Maybe it wasn’t such a bad election to have lost after all. Just think what the Tory press would have made of all this state dirigisme if it had been ordered by that commie Jeremy Corbyn, instead of by the cuddly Boris – now making the ultimate sacrifice for his people by dying (or probably not) in hospital. Dulce et decorum est… That may be his lasting claim to fame, if he snuffs it now. Otherwise he’ll go down in history as the upper-class liar and cheat who couldn’t be relied upon for anything, and simply wasn’t fitted to see the country through this unprecedented crisis, which requires judgment and intelligence, rather than the blind optimism, public school jokeyness and mere cleverness which have always been the trademarks of our new ‘world king’.
Of course none of us non-experts can say whether the government’s strategy for combatting the coronavirus was or is the right one. We’ll have to await the dreadful denouement, and the count of each country’s bodies, before we can begin to tell. The provisional judgment, however, seems to be that the British government was at least late to do the things that the WHO recommended from the beginning: ‘test, test, test’; and may even have been wrong-footed by Demonic Cummings’s Malthusian advice to let the disease rage through us – ‘take it on the chin’, in Boris’s own words – so weeding out the old, weak and useless in the population while letting the young and fit recover and gain immunity in order to keep the economy going. Boris is also coming under criticism for boasting of ‘shaking hands’ with what he believed to be coronavirus patients in a hospital, directly against his own government’s advice. That’s how he may have caught it. (His dad didn’t help by insisting that he would be going to the pub whatever the medics said.) Whatever the public’s instinct may be to get behind any government in a time of national crisis, this lot will be unlikely to come out of all this well.
But of course no-one in the government foresaw this (though they might have been expected to do so, in general terms), or was chosen or elected for his or her competence in a crisis situation. They were elected, and then appointed to the cabinet, on the basis of their loyalty to Boris and to the cause of Brexit, which of course has been the only political issue over the past three years, and one which – it has to be said – now appears depressingly trivial in the light of recent experience. ‘Deckchairs on the Titanic’ come to mind.
It’s because all ministers are aware of these criticisms, and might even accept them underneath, that the Government’s daily televised press conferences are so toe-curlingly defensive these days. ‘We’re working like blazes – are following the scientific advice – have tested a few – are ordering PPEs even if they haven’t arrived yet – are doing as well as any other country – can’t be blamed for running down the NHS because nations with better NHSs are getting infected too – just trust us…’; all of which comes over as a pitiful attempt to protect their political reputations, whatever the truth may be.
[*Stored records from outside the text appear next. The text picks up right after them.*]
/-- A store of one part that may enters the L1 of its cluster. -/
theorem State.enterStores_one (s : State) (n : Nat) (a : Access) (p : Part) (h : FMap.look s.accesses n = some a) (hp : a.parts = [p])
    (hd : p.done = false) (hm : s.mayEnter n a p = true) :
    s.enterStores n none =
      { s with fresh := s.fresh + 1, accesses := FMap.put s.accesses n { a with parts := [{ p with entered := some s.fresh }] } } := by
  have hready : s.partsReady n a State.mayEnter 0 = true := by
    unfold State.partsReady
    rw [a.joined_one p hp]
    simp [hp, hm]
  have hgo : ∀ go, go = [0] → go.foldl (fun (s : State) i => { s with fresh := s.fresh + 1 }.onPartOf n i (fun p => { p with entered := some s.fresh })) s =
      { s with fresh := s.fresh + 1, accesses := FMap.put s.accesses n { a with parts := [{ p with entered := some s.fresh }] } } := by
    rintro go rfl
    exact State.onPartOf_one { s with fresh := s.fresh + 1 } n a p _ h hp
  unfold State.enterStores
  rw [h]
  refine hgo _ ?_
  rw [hp]
  simp [hd, Access.chosen, hready]

/-- A store that may stand in the L1 of its cluster enters it (R214). -/
theorem storePerformed_enters (s : State) (n : Nat) (a : Access) (p : Part) (h : FMap.look s.accesses n = some a) (hk : a.kind = .store)
    (hp : a.parts = [p]) (hd : p.done = false) (hm : s.mayEnter n a p = true) :
    Settles (exec (.storePerformed { num := n, near := true }) s) (fun u => u =
      { s with fresh := s.fresh + 1, accesses := FMap.put s.accesses n { a with parts := [{ p with entered := some s.fresh }] } }) := by
  refine ⟨_, ?_, rfl⟩
  rw [exec_storePerformed_near s n a none h, if_pos hk, s.enterStores_one n a p h hp hd hm]

/-! ### What atomics write (R154, R156) -/

theorem min_signed (a b : Word) : (minS a b).toNat = if a.toInt ≤ b.toInt then a.toNat else b.toNat := by
  simp only [minS, BitVec.slt_iff_toInt_lt]
  by_cases h : b.toInt < a.toInt
  · rw [if_pos h, if_neg (by omega)]
  · rw [if_neg h, if_pos (by omega)]

theorem max_signed (a b : Word) : (maxS a b).toNat = if a.toInt ≤ b.toInt then b.toNat else a.toNat := by
  simp only [maxS, BitVec.slt_iff_toInt_lt]
  by_cases h : a.toInt < b.toInt
  · rw [if_pos h, if_pos (by omega)]
  · rw [if_neg h]
    by_cases h2 : a.toInt ≤ b.toInt
    · rw [if_pos h2, BitVec.eq_of_toInt_eq (show a.toInt = b.toInt by omega)]
    · rw [if_neg h2]

theorem min_unsigned (a b : Word) : (minU a b).toNat = min a.toNat b.toNat := by
  simp only [minU, BitVec.ult_iff_lt, BitVec.lt_def]
  split_ifs <;> omega

theorem max_unsigned (a b : Word) : (maxU a b).toNat = max a.toNat b.toNat := by
  simp only [maxU, BitVec.ult_iff_lt, BitVec.lt_def]
  split_ifs <;> omega

theorem add_words (m d : Nat) : ((BitVec.ofNat 32 m : Word) + BitVec.ofNat 32 d).toNat = (m + d) % 2 ^ 32 := by
  rw [← BitVec.ofNat_add, BitVec.toNat_ofNat]

/-- The signed minimum and maximum among atomics. -/
theorem atomNew_signed (m d x : Nat) :
    (∀ op ∈ [0x19, 0x25], atomNew op m d x = (some (if (BitVec.ofNat 32 m : Word).toInt ≤ (BitVec.ofNat 32 d : Word).toInt
      then (BitVec.ofNat 32 m : Word).toNat else (BitVec.ofNat 32 d : Word).toNat), 0)) ∧
    (∀ op ∈ [0x1A, 0x26], atomNew op m d x = (some (if (BitVec.ofNat 32 m : Word).toInt ≤ (BitVec.ofNat 32 d : Word).toInt
      then (BitVec.ofNat 32 d : Word).toNat else (BitVec.ofNat 32 m : Word).toNat), 0)) := by
  rw [← min_signed, ← max_signed]
  simp only [List.forall_mem_cons, List.not_mem_nil, false_imp_iff, implies_true, and_true]
  exact ⟨⟨rfl, rfl⟩, rfl, rfl⟩

/-! ### O43 -/

/-- A load ends, as O43 says it. -/
theorem loadResult_settles (s : State) (n : Nat) (a : Access) (p : Part) (h : s.Performs n a p) (hk : a.kind = .load) (P : State → Prop)
    (hP : P (s.runAccess n none)) : Settles (exec (.loadResult { num := n }) s) P := by
  refine ⟨_, ?_, hP⟩
  rw [exec_loadResult_eq]
  exact s.accessEvent_runs n a none _ h.listed (by rw [hk]; rfl)

theorem State.atomOld_length (s : State) (a : Access) (p : Part) : (s.atomOld a p).length = p.len := by
  unfold State.atomOld State.spaceBytes State.viewBytes State.remoteRead
  cases p.space <;> simp

/-- An atomic ends, as O43 says it; `g` is what its delivery makes of its lane. -/
theorem atomicCompletion_settles (s : State) (n : Nat) (a : Access) (p : Part) (h : s.Performs n a p) (op : Nat) (hk : a.kind = .atomic op)
    (hs : p.space ≠ .host) (g : Lane → Lane)
    (hg : ∀ t : State, ((t.group a.group).lane p.lane).region = none →
      LaneChanged a.group p.lane g t (t.deliver (a.takenAs p (s.atomOld a p)) p.lane)) :
    Settles (exec (.atomicCompletion { num := n }) s) (fun u =>
      { u with clusters := s.clusters, llc := s.llc, dies := s.dies, mem := s.mem, poison := s.poison, remote := s.remote
               module := s.module, unsettled := s.unsettled, groups := s.groups, accesses := s.accesses } = s ∧
      (u.accesses = FMap.del s.accesses n ∧ ∀ c, { u.cluster c with
        l1 := (s.cluster c).l1, stale := (s.cluster c).stale, dirty := (s.cluster c).dirty, l1Hits := (s.cluster c).l1Hits, l1Misses := (s.cluster c).l1Misses, scratch := (s.cluster c).scratch
        scrPoison := (s.cluster c).scrPoison, scrErr := (s.cluster c).scrErr } = s.cluster c) ∧
      { u.module with flits := s.module.flits } = s.module ∧ s.onlyLanes u ∧ s.Stored u a p (atomBytes op (s.atomOld a p) p.data).1 ∧
      (∀ k l, l < 64 → (u.group k).lane l =
        if k = a.group ∧ l = p.lane then g (((s.group k).lane l).orFlags (atomBytes op (s.atomOld a p) p.data).2) else (s.group k).lane l) ∧
      ∀ x, (x < p.addr ∨ p.addr + p.len ≤ x) → Mem.read u.mem x = Mem.read s.mem x) := by
  obtain ⟨he, hparts, ho, hl⟩ := h.atomic_end s n a p op hk hs g hg
  have hhost : (s.runAccess n none).hostMem = s.hostMem := ((State.stored_iff _ _ _ _ _).1 he.stored).2.1.trans (if_neg hs)
  refine ⟨_, ?_, ?_, ⟨he.accesses, he.cluster⟩, he.flits, ho, he.stored, fun k l _ => hl k l,
    he.outside p.len (fun bs e => (atomBytes_length e).trans (s.atomOld_length a p))⟩
  · rw [exec_atomicCompletion_eq]
    exact s.accessEvent_runs n a none _ h.listed (by rw [hk])
  · have e := he.world
    rw [← hhost, ← hparts] at e
    exact e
It’s a bit like Trump’s line in America, albeit not quite so brazen as his. Let’s hope Trump gets it too. He after all claimed the coronavirus was fake news at first – a Democratic trick to get him impeached. (‘Me, me, me’, all the time.) So if he got it, it wouldn’t be undeserved. Not too seriously, though; it would be better if he felt really nasty but then recovered, to go down to an ignominious defeat in the November polls. The same goes for our Boris. Get well, you bastard.